James Morrison--> He came to the US for the Sarasota Jazz fest a while back (also when I was in high school). Got to meet him and hang out and play some trumpet for a few hours with him. He has got to be the coolest person I've ever met, and can play the **** out of his trumpet/t-bone. I don't like his new Scream Machine album nearly as much as Snappy Doo, as it is more high-note oriented, and less musical if you ask me.

Gillespie --> wow.... wish there were better recordings of the early bop days. amazing stuff.

Miles Davis-->Personally, late 60s up until his "break" is my fav. stuff, but very close second is the Gil Evans collaborations. The electric stuff is NOT easy to listen to, and I can't stand it when people dog it without giving it a good listen. It is not a "jazz" feeling kind of music. It is more raw and uncut. Bitches Brew is a must in anyone's collection. I reccomend the 4 disc set even though Miles himself didn't want all of that material released.

Freddie Hubbard--> Hubtones is an essential album. Don't like some of his later stuff, but Hubtones era stuff rocks. Also, his free jazz stuff is worth checking out. (OH NO, he just mentioned free jazz! what a weirdo!) He hasn't been mentioned yet so I thought I'd throw him out there. Definitely worth your time if you like lee morgan.

Nils --> Not my favorite stuff, but the guy can certainly play.
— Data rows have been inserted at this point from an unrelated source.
-- ==== Sys2Proof/Machine/ExecF.lean ====
section
/-! DEFINITION. The meanings of the floating-point class (R229): each operation reaches its core, and the last one of a
bundle issues it (R58, R59, R63). What an operation reads, raises and does is its answer in OpTable.lean; what its
bundle does with the answers is Issue.lean. -/

namespace Sys2Proof.Machine
open Sys2Proof

/-- FADD (R209). Its bundle issues with its last operation. -/
def execFadd (i : Site) (f : R3) (s : State) : Host.Outcome State Fault Refusal :=
  .next (issueOp i (.fadd i f) s)

/-- FSUB (R209). Its bundle issues with its last operation. -/
def execFsub (i : Site) (f : R3) (s : State) : Host.Outcome State Fault Refusal :=
  .next (issueOp i (.fsub i f) s)

/-- FMUL (R209). Its bundle issues with its last operation. -/
def execFmul (i : Site) (f : R3) (s : State) : Host.Outcome State Fault Refusal :=
  .next (issueOp i (.fmul i f) s)

/-- FMA: Fd is read at issue (R209). Its bundle issues with its last operation. -/
def execFma (i : Site) (f : R3) (s : State) : Host.Outcome State Fault Refusal :=
  .next (issueOp i (.fma i f) s)

/-- FDIV: the divide and square-root unit lands it (R68, R213). Its bundle issues with its last operation. -/
def execFdiv (i : Site) (f : R3) (s : State) : Host.Outcome State Fault Refusal :=
  .next (issueOp i (.fdiv i f) s)

/-- FSQRT (R68, R213). Its bundle issues with its last operation. -/
def execFsqrt (i : Site) (f : R3) (s : State) : Host.Outcome State Fault Refusal :=
  .next (issueOp i (.fsqrt i f) s)

/-- FMIN (R209). Its bundle issues with its last operation. -/
def execFmin (i : Site) (f : R3) (s : State) : Host.Outcome State Fault Refusal :=
  .next (issueOp i (.fmin i f) s)

/-- FMAX (R209). Its bundle issues with its last operation. -/
def execFmax (i : Site) (f : R3) (s : State) : Host.Outcome State Fault Refusal :=
  .next (issueOp i (.fmax i f) s)

/-- FCMP (R211). Its bundle issues with its last operation. -/
def execFcmp (i : Site) (f : R3) (s : State) : Host.Outcome State Fault Refusal :=
  .next (issueOp i (.fcmp i f) s)

/-- FCMPE (R211). Its bundle issues with its last operation. -/
def execFcmpe (i : Site) (f : R3) (s : State) : Host.Outcome State Fault Refusal :=
  .next (issueOp i (.fcmpe i f) s)

/-- FCVT.F.D Fd, Ds, #u5: exact (R209). Its bundle issues with its last operation. -/
def execFcvtFD (i : Site) (f : RI5) (s : State) : Host.Outcome State Fault Refusal :=
  .next (issueOp i (.fcvtFD i f) s)

/-- FCVT.F.DD Fd, Dk, #u5 (R209). Its bundle issues with its last operation. -/
def execFcvtFDD (i : Site) (f : RI5) (s : State) : Host.Outcome State Fault Refusal :=
  .next (issueOp i (.fcvtFDD i f) s)

/-- FCVT.D.F Dd, Fs, #u5 (R212). Its bundle issues with its last operation. -/
def execFcvtDF (i : Site) (f : RI5) (s : State) : Host.Outcome State Fault Refusal :=
  .next (issueOp i (.fcvtDF i f) s)

/-- FCVT.DD.F Dk, Fs, #u5 (R212). Its bundle issues with its last operation. -/
def execFcvtDDF (i : Site) (f : RI5) (s : State) : Host.Outcome State Fault Refusal :=
  .next (issueOp i (.fcvtDDF i f) s)

/-- FMOV (R209). Its bundle issues with its last operation. -/
def execFmov (i : Site) (f : R3) (s : State) : Host.Outcome State Fault Refusal :=
  .next (issueOp i (.fmov i f) s)

/-- FNEG inverts S (R209). Its bundle issues with its last operation. -/
def execFneg (i : Site) (f : R3) (s : State) : Host.Outcome State Fault Refusal :=
  .next (issueOp i (.fneg i f) s)

/-- FABS clears S (R209). Its bundle issues with its last operation. -/
def execFabs (i : Site) (f : R3) (s : State) : Host.Outcome State Fault Refusal :=
  .next (issueOp i (.fabs i f) s)

/-- FMVF Fd, Dk (R209). Its bundle issues with its last operation. -/
def execFmvf (i : Site) (f : R3) (s : State) : Host.Outcome State Fault Refusal :=
  .next (issueOp i (.fmvf i f) s)

/-- FMVD Dk, Fs (R209). Its bundle issues with its last operation. -/
def execFmvd (i : Site) (f : R3) (s : State) : Host.Outcome State Fault Refusal :=
  .next (issueOp i (.fmvd i f) s)

/-- FKIND Dd, Fs (R209). Its bundle issues with its last operation. -/
def execFkind (i : Site) (f : R3) (s : State) : Host.Outcome State Fault Refusal :=
  .next (issueOp i (.fkind i f) s)

/-- FBAR lands at p + 3 and waits for the divide and square-root unit (R219). Its bundle issues with its last operation. -/
def execFbar (i : Site) (s : State) : Host.Outcome State Fault Refusal :=
  .next (issueOp i (.fbar i) s)

end Sys2Proof.Machine
end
The album I have, he combines electronic music with a milesian laid back style on some of the highlights.

As for wynton, I've also hear him live, and he is definitely a classical player. Excluding his rediculous claims about jazz music from the table, his jazz playing is pretty damn impressive.
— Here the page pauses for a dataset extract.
-- ==== Sys2Proof/Machine/Dispatch.lean ====
section
/-! DEFINITION. One arm per command: a direct call of its meaning. -/

namespace Sys2Proof.Machine
open Sys2Proof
Also, as for the early guys, I don't listen to them very often. I much prefer bebop and everything after.
I've skipped a lot of guys here, but I originally wrote this for the Maynard people --> LISTEN TO SOMETHING ELSE, unless of course high notes and college musicians will keep you entertained your whole life.

Officially getting off my soap box now.
Randy Brecker. Yes! I like his sound a lot. I like the Brecker Brothers also, but that is an entirely different story. Brecker Brothers is a more of a group and a style statement, where Randy blends in with the arrangements and the overall sound, in a higher degree than Michael B. does. If the only setup you have heard Randy B. in is the Brecker Bros , there is more to find out about him.
I heard him live in a local jazz club about ten years ago, and that was great. In concert and perhaps on one of his better solo albums (I only have "Toe to Toe" and according to allmusic.com he has made better recordings) is the way to find out if you like him.
vpharris said:
So my top guys are... Clifford Brown, Miles Davis, Gillespie, Louis Armstrong, Don Cherry, Lee Morgan. What? Lee Morgan? Yes.
Lee Morgan. Fantastic player. He could play gut-bucket funk, he could play changes like Brownie.

His solo on "Blue Train" is my favorite trumpet solo of all time. Simply bad-***.

Search for the New Land is a fantastic album and shows what a great writer he was.